▶ **Input material**:
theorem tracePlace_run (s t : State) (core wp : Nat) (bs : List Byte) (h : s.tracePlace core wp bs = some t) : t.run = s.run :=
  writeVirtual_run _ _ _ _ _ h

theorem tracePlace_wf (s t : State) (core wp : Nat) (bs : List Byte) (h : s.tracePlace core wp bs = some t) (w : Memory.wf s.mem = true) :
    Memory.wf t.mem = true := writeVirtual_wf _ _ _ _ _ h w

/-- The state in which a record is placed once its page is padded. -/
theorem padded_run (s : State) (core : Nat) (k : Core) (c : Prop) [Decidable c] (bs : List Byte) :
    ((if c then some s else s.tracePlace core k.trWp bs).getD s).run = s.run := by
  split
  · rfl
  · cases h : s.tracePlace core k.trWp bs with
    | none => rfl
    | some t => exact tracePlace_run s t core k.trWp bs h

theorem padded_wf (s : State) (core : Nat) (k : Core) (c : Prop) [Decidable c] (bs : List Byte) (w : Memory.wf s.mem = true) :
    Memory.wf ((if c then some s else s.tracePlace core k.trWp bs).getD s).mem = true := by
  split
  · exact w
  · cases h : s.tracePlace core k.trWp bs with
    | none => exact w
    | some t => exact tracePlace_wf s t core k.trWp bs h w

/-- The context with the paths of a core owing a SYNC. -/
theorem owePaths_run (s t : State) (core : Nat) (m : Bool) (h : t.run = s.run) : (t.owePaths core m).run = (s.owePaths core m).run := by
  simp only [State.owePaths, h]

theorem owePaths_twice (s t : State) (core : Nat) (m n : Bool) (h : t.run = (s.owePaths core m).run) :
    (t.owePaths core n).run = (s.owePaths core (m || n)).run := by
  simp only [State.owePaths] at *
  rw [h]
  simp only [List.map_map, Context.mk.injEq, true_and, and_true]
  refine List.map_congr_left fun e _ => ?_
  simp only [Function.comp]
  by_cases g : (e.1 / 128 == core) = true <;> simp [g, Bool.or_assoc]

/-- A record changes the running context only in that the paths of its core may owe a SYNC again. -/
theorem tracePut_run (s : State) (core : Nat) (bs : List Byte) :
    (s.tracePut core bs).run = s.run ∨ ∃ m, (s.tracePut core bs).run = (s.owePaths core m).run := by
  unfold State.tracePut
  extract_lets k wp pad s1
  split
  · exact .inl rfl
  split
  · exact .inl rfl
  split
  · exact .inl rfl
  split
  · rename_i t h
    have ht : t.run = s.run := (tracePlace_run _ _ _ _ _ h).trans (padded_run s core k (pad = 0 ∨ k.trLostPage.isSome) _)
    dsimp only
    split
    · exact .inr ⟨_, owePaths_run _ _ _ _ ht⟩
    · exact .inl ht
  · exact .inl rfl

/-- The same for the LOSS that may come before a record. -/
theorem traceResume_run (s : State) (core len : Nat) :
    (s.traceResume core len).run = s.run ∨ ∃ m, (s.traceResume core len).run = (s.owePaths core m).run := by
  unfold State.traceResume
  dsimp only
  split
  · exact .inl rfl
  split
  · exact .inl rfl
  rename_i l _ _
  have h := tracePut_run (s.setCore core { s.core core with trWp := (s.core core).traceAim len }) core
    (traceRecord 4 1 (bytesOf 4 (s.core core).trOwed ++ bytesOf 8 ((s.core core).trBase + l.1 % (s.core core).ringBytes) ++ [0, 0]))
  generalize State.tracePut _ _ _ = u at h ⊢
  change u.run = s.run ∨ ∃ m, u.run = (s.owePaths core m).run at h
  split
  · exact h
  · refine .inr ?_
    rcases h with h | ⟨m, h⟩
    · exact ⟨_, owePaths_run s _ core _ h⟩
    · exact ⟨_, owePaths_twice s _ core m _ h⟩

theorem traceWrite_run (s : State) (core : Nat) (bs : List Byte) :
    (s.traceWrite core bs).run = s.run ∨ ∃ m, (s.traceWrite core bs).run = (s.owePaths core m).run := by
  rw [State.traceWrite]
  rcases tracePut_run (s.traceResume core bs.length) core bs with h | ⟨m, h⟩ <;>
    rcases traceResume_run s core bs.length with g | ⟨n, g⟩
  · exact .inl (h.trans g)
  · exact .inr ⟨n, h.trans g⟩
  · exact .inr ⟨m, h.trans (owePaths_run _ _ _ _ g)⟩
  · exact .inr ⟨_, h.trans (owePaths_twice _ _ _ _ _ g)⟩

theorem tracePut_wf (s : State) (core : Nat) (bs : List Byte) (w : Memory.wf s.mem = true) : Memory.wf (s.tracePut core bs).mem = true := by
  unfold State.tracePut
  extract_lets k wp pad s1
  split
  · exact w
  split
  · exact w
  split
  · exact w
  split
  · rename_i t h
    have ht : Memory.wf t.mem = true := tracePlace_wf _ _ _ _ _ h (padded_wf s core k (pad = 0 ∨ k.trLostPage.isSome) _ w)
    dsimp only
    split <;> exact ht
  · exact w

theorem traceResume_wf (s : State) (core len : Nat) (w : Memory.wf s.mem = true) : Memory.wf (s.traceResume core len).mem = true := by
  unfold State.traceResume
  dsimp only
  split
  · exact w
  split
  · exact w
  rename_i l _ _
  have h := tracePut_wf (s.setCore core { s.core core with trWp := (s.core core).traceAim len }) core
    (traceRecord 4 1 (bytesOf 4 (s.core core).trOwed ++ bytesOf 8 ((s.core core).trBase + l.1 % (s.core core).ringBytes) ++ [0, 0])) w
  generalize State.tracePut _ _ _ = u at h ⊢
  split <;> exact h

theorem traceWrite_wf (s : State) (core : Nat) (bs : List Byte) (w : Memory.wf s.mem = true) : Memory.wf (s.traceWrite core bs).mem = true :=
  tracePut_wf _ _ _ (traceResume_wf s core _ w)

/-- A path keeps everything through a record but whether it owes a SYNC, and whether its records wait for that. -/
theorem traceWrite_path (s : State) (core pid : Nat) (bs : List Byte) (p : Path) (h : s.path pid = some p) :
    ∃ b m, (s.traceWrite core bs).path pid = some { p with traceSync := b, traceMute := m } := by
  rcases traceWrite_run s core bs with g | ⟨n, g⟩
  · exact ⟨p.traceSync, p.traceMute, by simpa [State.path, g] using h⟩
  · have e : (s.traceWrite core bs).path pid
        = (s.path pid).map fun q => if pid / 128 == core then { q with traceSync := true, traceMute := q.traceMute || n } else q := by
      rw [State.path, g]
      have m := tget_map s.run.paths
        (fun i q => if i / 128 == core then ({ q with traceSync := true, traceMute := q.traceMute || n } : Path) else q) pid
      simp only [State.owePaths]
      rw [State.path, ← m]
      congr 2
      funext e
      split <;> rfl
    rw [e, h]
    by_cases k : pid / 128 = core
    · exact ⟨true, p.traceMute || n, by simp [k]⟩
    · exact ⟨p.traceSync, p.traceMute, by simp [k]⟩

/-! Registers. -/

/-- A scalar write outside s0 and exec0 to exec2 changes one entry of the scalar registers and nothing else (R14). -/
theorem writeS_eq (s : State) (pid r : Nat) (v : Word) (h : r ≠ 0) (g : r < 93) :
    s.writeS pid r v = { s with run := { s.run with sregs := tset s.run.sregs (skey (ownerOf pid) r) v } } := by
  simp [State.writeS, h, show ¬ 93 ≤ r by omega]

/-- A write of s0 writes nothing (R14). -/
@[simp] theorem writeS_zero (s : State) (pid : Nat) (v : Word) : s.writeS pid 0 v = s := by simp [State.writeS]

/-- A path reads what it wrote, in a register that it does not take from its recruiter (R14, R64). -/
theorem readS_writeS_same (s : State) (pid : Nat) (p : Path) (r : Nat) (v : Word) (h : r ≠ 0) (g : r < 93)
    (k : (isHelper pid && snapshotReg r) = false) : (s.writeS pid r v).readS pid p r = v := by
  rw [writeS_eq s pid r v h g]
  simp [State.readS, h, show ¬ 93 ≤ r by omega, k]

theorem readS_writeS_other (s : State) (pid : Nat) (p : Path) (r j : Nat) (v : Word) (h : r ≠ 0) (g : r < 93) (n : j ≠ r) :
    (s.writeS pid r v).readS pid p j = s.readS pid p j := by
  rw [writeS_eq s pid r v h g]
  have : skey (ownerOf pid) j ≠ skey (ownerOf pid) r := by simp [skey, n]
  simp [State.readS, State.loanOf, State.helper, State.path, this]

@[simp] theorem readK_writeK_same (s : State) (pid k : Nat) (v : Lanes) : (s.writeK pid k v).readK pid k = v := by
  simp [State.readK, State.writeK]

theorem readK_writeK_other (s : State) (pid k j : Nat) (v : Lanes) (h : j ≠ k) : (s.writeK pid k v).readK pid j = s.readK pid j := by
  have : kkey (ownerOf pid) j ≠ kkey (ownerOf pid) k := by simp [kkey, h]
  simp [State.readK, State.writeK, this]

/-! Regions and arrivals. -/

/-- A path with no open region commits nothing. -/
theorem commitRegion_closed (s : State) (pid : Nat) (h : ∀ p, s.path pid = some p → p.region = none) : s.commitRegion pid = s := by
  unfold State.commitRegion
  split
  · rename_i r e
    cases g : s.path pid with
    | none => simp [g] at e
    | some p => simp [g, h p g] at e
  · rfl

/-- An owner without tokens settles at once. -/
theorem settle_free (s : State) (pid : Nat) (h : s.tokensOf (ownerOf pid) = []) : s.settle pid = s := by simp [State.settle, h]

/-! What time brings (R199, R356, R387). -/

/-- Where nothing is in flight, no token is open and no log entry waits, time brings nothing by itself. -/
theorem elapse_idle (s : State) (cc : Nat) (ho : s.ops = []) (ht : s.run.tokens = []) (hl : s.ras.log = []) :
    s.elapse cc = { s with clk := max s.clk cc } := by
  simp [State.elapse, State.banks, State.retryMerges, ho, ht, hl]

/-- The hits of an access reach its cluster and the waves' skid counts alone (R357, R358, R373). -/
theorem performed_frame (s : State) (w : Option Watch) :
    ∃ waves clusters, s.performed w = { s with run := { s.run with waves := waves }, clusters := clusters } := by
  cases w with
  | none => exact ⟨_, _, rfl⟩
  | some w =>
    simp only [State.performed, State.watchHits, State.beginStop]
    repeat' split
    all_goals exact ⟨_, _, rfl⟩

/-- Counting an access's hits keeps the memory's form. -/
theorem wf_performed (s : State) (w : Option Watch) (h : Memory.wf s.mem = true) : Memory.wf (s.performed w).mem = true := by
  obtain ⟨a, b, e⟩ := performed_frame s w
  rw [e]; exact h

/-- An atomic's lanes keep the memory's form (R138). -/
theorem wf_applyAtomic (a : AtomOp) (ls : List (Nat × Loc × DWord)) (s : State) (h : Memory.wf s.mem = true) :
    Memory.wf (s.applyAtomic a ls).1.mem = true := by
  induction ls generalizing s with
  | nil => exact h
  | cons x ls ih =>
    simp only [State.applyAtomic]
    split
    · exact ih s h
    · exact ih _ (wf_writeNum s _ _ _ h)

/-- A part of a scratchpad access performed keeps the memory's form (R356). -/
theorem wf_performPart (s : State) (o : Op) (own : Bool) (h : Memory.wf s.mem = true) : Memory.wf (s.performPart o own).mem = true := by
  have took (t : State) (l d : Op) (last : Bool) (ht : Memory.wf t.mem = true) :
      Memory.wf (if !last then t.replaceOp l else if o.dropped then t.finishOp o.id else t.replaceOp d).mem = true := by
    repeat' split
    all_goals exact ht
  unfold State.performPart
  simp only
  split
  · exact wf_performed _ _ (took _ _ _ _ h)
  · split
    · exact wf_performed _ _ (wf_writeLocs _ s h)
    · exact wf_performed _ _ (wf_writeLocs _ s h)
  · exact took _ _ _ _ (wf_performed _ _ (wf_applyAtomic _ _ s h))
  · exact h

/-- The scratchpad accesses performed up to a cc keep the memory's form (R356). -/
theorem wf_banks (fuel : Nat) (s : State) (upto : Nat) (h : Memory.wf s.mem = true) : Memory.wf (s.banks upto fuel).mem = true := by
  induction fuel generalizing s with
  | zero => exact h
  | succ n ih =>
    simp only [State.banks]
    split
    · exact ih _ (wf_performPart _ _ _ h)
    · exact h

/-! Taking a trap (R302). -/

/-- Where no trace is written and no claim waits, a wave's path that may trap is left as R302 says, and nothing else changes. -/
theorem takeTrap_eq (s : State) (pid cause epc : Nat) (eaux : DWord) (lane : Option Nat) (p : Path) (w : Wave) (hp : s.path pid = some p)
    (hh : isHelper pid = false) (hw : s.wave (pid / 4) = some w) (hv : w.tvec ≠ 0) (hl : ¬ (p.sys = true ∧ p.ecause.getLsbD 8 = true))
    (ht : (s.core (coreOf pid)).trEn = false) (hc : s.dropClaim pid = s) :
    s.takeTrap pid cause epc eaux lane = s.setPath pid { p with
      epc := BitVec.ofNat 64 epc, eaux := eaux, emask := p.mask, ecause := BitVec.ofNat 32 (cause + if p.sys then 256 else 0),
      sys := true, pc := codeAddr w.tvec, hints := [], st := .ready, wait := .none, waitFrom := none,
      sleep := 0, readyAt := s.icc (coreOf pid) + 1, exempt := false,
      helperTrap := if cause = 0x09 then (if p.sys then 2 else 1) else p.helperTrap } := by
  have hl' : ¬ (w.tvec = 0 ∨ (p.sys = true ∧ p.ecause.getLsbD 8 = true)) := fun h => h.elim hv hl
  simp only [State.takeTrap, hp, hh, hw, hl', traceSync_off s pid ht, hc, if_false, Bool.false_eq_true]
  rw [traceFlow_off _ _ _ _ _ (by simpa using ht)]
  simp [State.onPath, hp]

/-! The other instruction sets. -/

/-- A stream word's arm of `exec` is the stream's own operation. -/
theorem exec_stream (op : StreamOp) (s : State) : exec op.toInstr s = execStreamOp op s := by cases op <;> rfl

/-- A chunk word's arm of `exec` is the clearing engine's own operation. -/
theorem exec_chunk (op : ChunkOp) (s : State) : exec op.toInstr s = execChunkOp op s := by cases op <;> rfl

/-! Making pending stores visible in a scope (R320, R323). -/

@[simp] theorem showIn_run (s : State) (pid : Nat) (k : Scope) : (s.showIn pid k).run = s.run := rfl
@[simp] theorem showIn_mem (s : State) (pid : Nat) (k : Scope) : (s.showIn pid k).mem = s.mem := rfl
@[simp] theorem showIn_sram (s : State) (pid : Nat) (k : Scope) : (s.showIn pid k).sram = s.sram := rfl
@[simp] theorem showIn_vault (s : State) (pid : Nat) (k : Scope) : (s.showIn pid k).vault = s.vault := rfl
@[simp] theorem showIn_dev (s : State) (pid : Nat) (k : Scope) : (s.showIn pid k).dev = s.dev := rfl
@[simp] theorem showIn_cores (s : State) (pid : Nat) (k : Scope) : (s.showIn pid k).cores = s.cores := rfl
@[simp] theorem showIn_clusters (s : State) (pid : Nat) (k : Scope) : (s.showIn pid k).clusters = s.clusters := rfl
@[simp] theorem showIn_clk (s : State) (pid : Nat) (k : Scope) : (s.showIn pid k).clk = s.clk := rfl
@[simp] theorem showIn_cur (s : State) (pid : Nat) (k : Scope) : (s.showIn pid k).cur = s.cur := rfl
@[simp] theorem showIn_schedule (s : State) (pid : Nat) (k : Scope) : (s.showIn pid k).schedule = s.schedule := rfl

▶ **Task goal**:
In the records above, each line with the string "trans" should be copied.

▶ **Output for this exercise**:
    have ht : t.run = s.run := (tracePlace_run _ _ _ _ _ h).trans (padded_run s core k (pad = 0 ∨ k.trLostPage.isSome) _)
  · exact .inl (h.trans g)
  · exact .inr ⟨n, h.trans g⟩
  · exact .inr ⟨m, h.trans (owePaths_run _ _ _ _ g)⟩
  · exact .inr ⟨_, h.trans (owePaths_twice _ _ _ _ _ g)⟩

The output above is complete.